• The problem:
After locating the line that contains "(40_pipeline_addressing.md R119). -/" in the records below, write out exactly that line and each line after it through the one that contains "def Ppu.index (p", and nothing else.

• Data:
-- ==== Sys2Proof/Safety.lean ====
section
/-! DEFINITION. What counts as a safe run, the invariant of the machine, and the relations between two states in
which the statements about instructions are written. -/

namespace Sys2Proof.Machine

/-! ### Safe runs -/

/-- The machine runs: no fault has been taken (10_state.md R38). -/
abbrev State.Running (s : State) : Prop := s.halted = none

/-- `k` iterations of the scheduler from `s` that take no fault; a run ends in a fault or by a host stop
(60_exceptions.md R287). -/
def SafeRun (k : Nat) (s : State) : Prop := ∃ t, Host.Core.run Sys2Proof.core k s = .next t ∧ t.Running

/-! ### The invariant -/

/-- A legal PPU position, in the ranges of 10_state.md R36. -/
abbrev Ppu.Legal (p : Ppu) : Prop := (-1 ≤ p.scanline ∧ p.scanline ≤ 260) ∧ p.cycle ≤ 340

/-- The PPU's part of the invariant: a legal position, and every pixel on the screen (48_ppu_renderer.md R221). -/
structure Ppu.Inv (p : Ppu) : Prop where
  legal  : p.Legal
  pixels : ∀ e ∈ p.pixels, e.x < 256 ∧ e.y < 240

/-- What a fault record says of the state that holds it: the snapshot is the registers the halted state keeps
(60_exceptions.md R264), and the cause is one of the two that the decode table can reach (R260). -/
def FaultRecord.Fits (r : FaultRecord) (s : State) : Prop :=
  r.snap = s.registers ∧
    ((∃ b, r.cause = .unknownOpcode b s.pc ∧ decodeOpcode b = none) ∨ (∃ a, r.cause = .portFetch a ∧ isPort a = true))

/-- The invariant of the machine: both memories in canonical form and inside their sizes (10_state.md R31, R32), the
PPU's part, and a fault record that fits its state. -/
structure State.Inv (s : State) : Prop where
  mem    : s.mem.wf addressSpaceSize = true
  vram   : s.vram.wf vramSize = true
  ppu    : s.ppu.Inv
  halted : ∀ r, s.halted = some r → r.Fits s

/-! ### Relations between the state before and the state after -/

/-- The status byte after `SetNZ(v)` (41_status_flags.md R140), bit by bit: Z iff v is zero, N is bit 7 of v, every
other bit as before. -/
def NZSet (v p p' : Byte) : Prop :=
  p'.getLsbD 1 = decide (v = 0#8) ∧ p'.getLsbD 7 = v.getLsbD 7 ∧
    ∀ k, k ≠ 1 → k ≠ 7 → p'.getLsbD k = p.getLsbD k

/-- Every byte of AddressSpace reads as before. -/
def SameMem (s t : State) : Prop := ∀ a : Word, t.load a = s.load a

/-- Every byte of VRam reads as before. -/
def SameVRam (s t : State) : Prop := ∀ a : VIndex, t.vload a = s.vload a

/-- The four scroll registers are as before. -/
def SameScroll (s t : State) : Prop :=
  t.cur = s.cur ∧ t.tmp = s.tmp ∧ t.fineX = s.fineX ∧ t.toggle = s.toggle

/-- Everything but the six CPU registers is as before. -/
def SameButRegisters (s t : State) : Prop :=
  SameMem s t ∧ SameVRam s t ∧ SameScroll s t ∧ t.ppu = s.ppu ∧ t.halted = s.halted

/-- `v` is the byte that one `MemRead(a, 1)` in `s` returns, and `t` differs from `s` outside the CPU registers only
by that read's port effect (20_memory.md R60, R64, R67). -/
def ReadsByte (s : State) (a : Word) (v : Byte) (t : State) : Prop :=
  v = (if a = 0x2007#16 then s.vram.read (s.cur.toNat % 0x4000) else s.mem.read a.toNat) ∧
    t.toggle = (if a = 0x2002#16 then false else s.toggle) ∧
    t.cur = (if a = 0x2007#16 then s.cur + (if (s.mem.read 0x2000).getLsbD 2 then 32#15 else 1#15) else s.cur) ∧
    t.tmp = s.tmp ∧ t.fineX = s.fineX ∧ SameMem s t ∧ SameVRam s t ∧ t.ppu = s.ppu ∧ t.halted = s.halted

/-- `t` is `s` after one byte went to `a` as a CPU write: the byte, and nothing else of AddressSpace, of the CPU
registers, of the PPU's own state or of the fault record (20_memory.md R61). -/
def WritesByte (s : State) (a : Word) (v : Byte) (t : State) : Prop :=
  t.load a = v ∧ (∀ b, b ≠ a → t.load b = s.load b) ∧ t.registers = s.registers ∧ t.ppu = s.ppu ∧
    t.halted = s.halted

/-- Bits `hi` to `lo` of a scroll register are the low bits of `v`; every other bit is as before. -/
def FieldSet (r r' : Scroll) (lo hi : Nat) (v : Byte) : Prop :=
  ∀ k, k < 15 → r'.getLsbD k = if lo ≤ k ∧ k ≤ hi then v.getLsbD (k - lo) else r.getLsbD k

/-! ### What an instruction may write -/

/-- The address of the next instruction in sequence (40_pipeline_addressing.md R122). -/
def State.pcAfter (s : State) (i : Instr) : Word := s.pc + BitVec.ofNat 16 i.length

/-- Column A, `w`, of the table of 10_state.md R30. -/
def writesA : Instr → Bool
  | .ldaImm _ | .ldaAbsX _ | .andIndX _ => true
  | _ => false

/-- Column X, `w`, of the table of 10_state.md R30. -/
def writesX : Instr → Bool
  | .ldxImm _ | .inx => true
  | _ => false

/-- Column Y, `w`, of the table of 10_state.md R30. -/
def writesY : Instr → Bool
  | .ldyImm _ | .dey => true
  | _ => false

/-- Column SP, `w`, of the table of 10_state.md R30. -/
def writesSp : Instr → Bool
  | .txs | .jsr _ => true
  | _ => false

/-- Columns P.N and P.Z, `w`, of the table of 10_state.md R30. -/
def writesNZ : Instr → Bool
  | .ldaImm _ | .ldaAbsX _ | .ldxImm _ | .ldyImm _ | .inx | .dey | .andIndX _ => true
  | _ => false

/-- Column P.I, `w`, of the table of 10_state.md R30. -/
def writesI : Instr → Bool
  | .sei => true
  | _ => false

/-- Column PC, `w`, of the table of 10_state.md R30. -/
def writesPc : Instr → Bool
  | .bne _ | .jmp _ | .jsr _ => true
  | _ => false

/-- The AddressSpace addresses an instruction stores to (40_pipeline_addressing.md R119): the effective address of
STA, the two stack bytes of JSR. -/
def storesTo (i : Instr) (s : State) : List Word :=
  match i with
  | .sta ea => [ea]
  | .jsr _ => [s.stackAddress, (s.setSp (s.sp - 1#8)).stackAddress]
  | _ => []

/-- The address whose byte an instruction reads as its value, outside the zero-page pointer reads
(40_pipeline_addressing.md R119). -/
def readsValueAt (i : Instr) (s : State) : Option Word :=
  match i with
  | .ldaAbsX base => some (s.absoluteX base)
  | .andIndX zp => some (s.pointer zp)
  | _ => none

/-! ### The picture -/

/-- A PPU position as a number of cycles from (-1, 0) (48_ppu_renderer.md R211). -/
def Ppu.index (p : Ppu) : Int := (p.scanline + 1) * 341 + p.cycle

/-- The pixel at `(x, y)` read straight from VRam under one view: slot x / 8, its pattern bits at x % 8 from the left,
its attribute field (48_ppu_renderer.md R220, R222, R223, R227). -/
def PpuView.pixelAt (v : PpuView) (x y : Nat) : Pixel :=
  let m := x / 8
  let pair := 2 * ((v.tileHi m y).getLsbD (7 - x % 8)).toNat + ((v.tileLo m y).getLsbD (7 - x % 8)).toNat
  { x := x, y := y, rgba := v.colour (paletteNumber (v.attrByte m y) x y * 4 + pair) }

end Sys2Proof.Machine
end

• Result of this exercise:
(40_pipeline_addressing.md R119). -/
def readsValueAt (i : Instr) (s : State) : Option Word :=
  match i with
  | .ldaAbsX base => some (s.absoluteX base)
  | .andIndX zp => some (s.pointer zp)
  | _ => none

/-! ### The picture -/

/-- A PPU position as a number of cycles from (-1, 0) (48_ppu_renderer.md R211). -/
def Ppu.index (p : Ppu) : Int := (p.scanline + 1) * 341 + p.cycle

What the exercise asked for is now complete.